A sad end for Peter Turnpu.

Peter died at 77. He served in Vietnam but died alone having left little behind to tell the story of his life. He had no surviving relatives. He had come to America from Estonia with his mother and in 1954 became a citizen. He was honorably discharged from the military after serving in Vietnam from 1964 to 1966. He was divorced 39 years ago.

Among the few possessions found in his Waterford home was a letter from the local Veterans Administration and immigration papers for him and his mother. Nothing was found more recent than 30 or 40 years ago. Sounds like a lonely end. Because he was all alone in the world, his funeral was destined to be a near anonymous affair.

Enter Leroy Wooster, a funeral director who found out this man had no one, and faced the choice between leaving him at the Medical Examiners office to be buried in Potters Field, or he could donate his time, casket and everything else to see to it that he went to a veterans cemetery for a proper burial.

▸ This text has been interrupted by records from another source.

/-! ### Weighings -/

/-- The end of a calibration step: its outcome, and the channel as the outcome leaves it (R187, R188, R189). `average` is
the settling reading's average code. -/
def calResult (kind : CalKind) (w : WeighOutcome) (average : Int) (c : Channel) : CalOutcome × Channel :=
  match w with
  | .unsettled cause => (.unsettled cause, c)
  | .settled m _ =>
    match kind with
    | .zero =>
      if (c.latest.map (·.clear)).getD false then
        (.zeroDone c.zero average, { c with zero := average, zeroDrift := false })
      else (.cradleOccupied c.zero average, c)
    | .span reference =>
      let d := average - c.zero
      if d < 2000 then (.spanRange d c.span none, c)
      else
        let candidate := candidateSpan reference d.toNat
        if candidate < 1 ∨ 16777215 < candidate then (.spanRange d c.span (some candidate), c)
        else (.spanDone d c.span candidate, { c with span := candidate })
    | .verify reference tol =>
      let d := (m : Int) - reference
      (if d.natAbs ≤ tol then .pass m d else .fail m d, c)

/-- A weighing outcome is handed to the service controller: the step in progress on the channel ends with CAL_DONE
(R185). -/
def endStep (h : HeadId) (w : WeighOutcome) (average : Int) (s : State) : State :=
  match s.service.step with
  | none => s
  | some st =>
    if st.head = h then
      let (outcome, c) := calResult st.kind w average (s.channel h)
      let s := s.setChannel h c
      notify (.calDone h st.kind.name outcome) { s with service := { s.service with step := none } }
        |> refreshIdle h
    else s

/-- A weighing in progress completes: the channel returns to IDLE (R40) and the outcome goes to the requester (R38,
R39). -/
def finishWeighing (h : HeadId) (w : WeighOutcome) (average : Int) (s : State) : State :=
  match (s.channel h).state with
  | .weighing r =>
    let s := abandonWeighing h s
    match r.requester with
    | .head => headOutcome h w s
    | .service => endStep h w average s
  | _ => s

/-- The weighing record of a channel's settings (R36). A settle delay of 0 counts as having run. -/
def WeighRecord.start (v : WeighSettings) (q : Requester) : WeighRecord where
  requester := q
  interval := v.sampleInterval
  acquisition := v.acquisitionTime
  exponent := v.exponent
  band := v.settleBand
  count := v.settleCount
  stable := 0
  previous := none
  delayRun := v.settleDelay == 0
  anyReading := false
  settleDelay := v.settleDelay
  settleTimeout := v.settleTimeout

/-- An IDLE channel takes a weighing (R36). A conversion still in progress is no part of the first reading, which begins
with the LANDING conversion, so its result will be dropped (notes/assumptions/14). -/
def Channel.startWeighing (c : Channel) (q : Requester) (cradleActive : Bool) : Channel :=
  let c := { c with
    state := .weighing (.start c.settings q)
    zeroTimer := none
    delayTimer := if c.settings.settleDelay = 0 then none else some c.settings.settleDelay
    settleTimer := some c.settings.settleTimeout
    gathered := .empty
    conversion := c.conversion.map fun (v : Conversion) => { v with dropped := true } }
  c.trigger cradleActive

/-- The channel of head `h` is asked for a weighing: taken in IDLE; with the reference fault set it completes at once
(R36). -/
def startWeighing (h : HeadId) (q : Requester) (s : State) : State :=
  if (s.channel h).state = .idle then
    let s := refreshIdle h (updateChannel h (·.startWeighing q (s.cradle h)) s)
    if (s.channel h).refFault then finishWeighing h (.unsettled .refFault) 0 s else s
  else s

/-! ### Examination and recovery -/

/-- Entry to EXAMINE (R10). -/
def enterExamine (h : HeadId) (s : State) : State :=
  let landed := s.clock
  moveHead h (fun hd => { hd with
    state := .examine
    landed := landed
    intakeTimer := none
    descentTimer := none
    windowTimer := some hd.latched.ident }) s
    |> startWeighing h .head

/-- Entry to RECOVER (R26); the examination items start afresh (notes/assumptions/18). -/
def enterRecover (h : HeadId) (s : State) : State :=
  let s := moveHead h (fun hd => { hd with
    state := .recover
    latched := .ofSettings hd.settings
    beamCount := 1
    restarted := true
    earlyLanding := false
    tags := []
    windowDone := false
    weighing := none
    landed := none }) s
  match (s.channel h).state with
  | .idle => enterExamine h s
  | .off | .warming _ => askWarm h s
  | .weighing _ => enterExamine h (askWarm h s)

/-- The channel tells its head that it has entered IDLE after a warm-up: R6 in WARMING, R26 in RECOVER. -/
def headChannelIdle (h : HeadId) (s : State) : State :=
  match (s.head h).state with
  | .warming =>
    if s.cradle h then enterFault h .unexpectedCradle s
    else
      match takeReservation h s with
      | some s => signalIfFull (moveHead h (fun hd => { hd with state := .ready }) s)
      | none => closeHead h (.cause .logFull) s
  | .recover => enterExamine h s
  | _ => s

/-- The channel tells the service controller that it has entered IDLE: a step in its warming phase asks for its weighing
(R185). -/
def stepChannelIdle (h : HeadId) (s : State) : State :=
  match s.service.step with
  | some st =>
    if st.head = h ∧ st.phase = .warming then
      startWeighing h .service
        { s with service := { s.service with step := some { st with phase := .weighing } } }
    else s
  | none => s

/-! ### Readings -/

/-- The comparison of a completed reading with the previous counted one (R37). -/
def WeighRecord.compare (w : WeighRecord) (p r : Reading) : Nat :=
  if p.overrange = false ∧ r.overrange = false ∧ withinBand w.band p.mass r.mass = true then w.stable + 1 else 0

/-- A reading completes in WEIGHING (R37, R38). -/
def countReading (h : HeadId) (w : WeighRecord) (r : Reading) (s : State) : State :=
  let w := { w with anyReading := true }
  if w.delayRun = false then updateChannel h (fun c => { c with state := .weighing w }) s
  else
    match w.previous with
    | none => updateChannel h (fun c => { c with state := .weighing { w with previous := some r } }) s
    | some p =>
      let n := w.compare p r
      let s := updateChannel h (fun c => { c with state := .weighing { w with previous := some r, stable := n } }) s
      if w.count ≤ n then finishWeighing h (.settled r.mass (r.flag == .negative)) r.average s else s

/-- The first reading completed with the warm-up phase DONE ends the warm-up: it may capture the zero (R30). -/
def endWarmUp (h : HeadId) (average : Int) (saturated clear : Bool) (s : State) : State :=
  let c := s.channel h
  let s :=
    if c.refFault || !clear then s
    else if saturated then zeroFailed h none s
    else updateChannel h (fun c => { c with zero := average, zeroDrift := false }) s
  updateChannel h (fun c => { c with
      latest := some (makeReading average c.zero c.span saturated clear false)
      gathered := .empty
      state := .idle
      warmUpTimer := none
      zeroTimer := some c.settings.zeroInterval }) s
    |> refreshIdle h
    |> headChannelIdle h
    |> stepChannelIdle h

/-- The partial reading holds 2^k codes: the reading completes and becomes the latest reading (R34). -/
def completeReading (h : HeadId) (s : State) : State :=
  let c := s.channel h
  let g := c.gathered
  let average := averageCode c.exponent g.sum
  match c.state with
  | .warming .done => endWarmUp h average g.saturated g.clear s
  | .weighing w =>
    let r := makeReading average c.zero c.span g.saturated g.clear false
    countReading h w r (updateChannel h (fun c => { c with latest := some r, gathered := .empty }) s)
  | .warming .running | .idle | .off =>
    let r := makeReading average c.zero c.span g.saturated g.clear (c.state == .warming .running)
    updateChannel h (fun c => { c with latest := some r, gathered := .empty }) s

/-- A conversion's result joins the partial reading (R34). -/
def PartialReading.add (g : PartialReading) (code : Int) (clear : Bool) : PartialReading :=
  ⟨g.count + 1, g.sum + code, g.saturated || isSaturated code, g.clear && clear⟩

/-- A conversion completes with its code (R34). -/
def addConversion (h : HeadId) (code : Int) (s : State) : State :=
  match (s.channel h).conversion with
  | none => s
  | some v =>
    if v.dropped then updateChannel h (fun c => { c with conversion := none }) s
    else
      let s := updateChannel h (fun c => { c with
        conversion := none
        gathered := c.gathered.add code v.clear }) s
      if 2 ^ (s.channel h).exponent ≤ (s.channel h).gathered.count then completeReading h s else s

Leroy couldn't let a veteran go like that. He stood up. He donated his time and inventory. He began a campaign for assistance. The VA promised to provide a military honor guard for the service and pay for a burial plot even though the government is currently shut down. An American Legion Post from Pine Hill was to participate in the service with the honor guard coming from Joint Base McGuire-Dix-Lakehurst. Wooster started a campaign to get mourners to attend even though they never met the man just so Turnpu wouldn't be laid to rest alone.

Camden County Freeholder Bill Moen spoke out on the situation, saying, "I don't know this gentleman's backstory. The effects of war or combat could have affected how this gentleman ended up in an unfortunate situation. But all of those things combined is why something like this is important for the community to give him a proper send off."

The services were to be held Friday. RIP Peter Turnpu. Thank you for your service.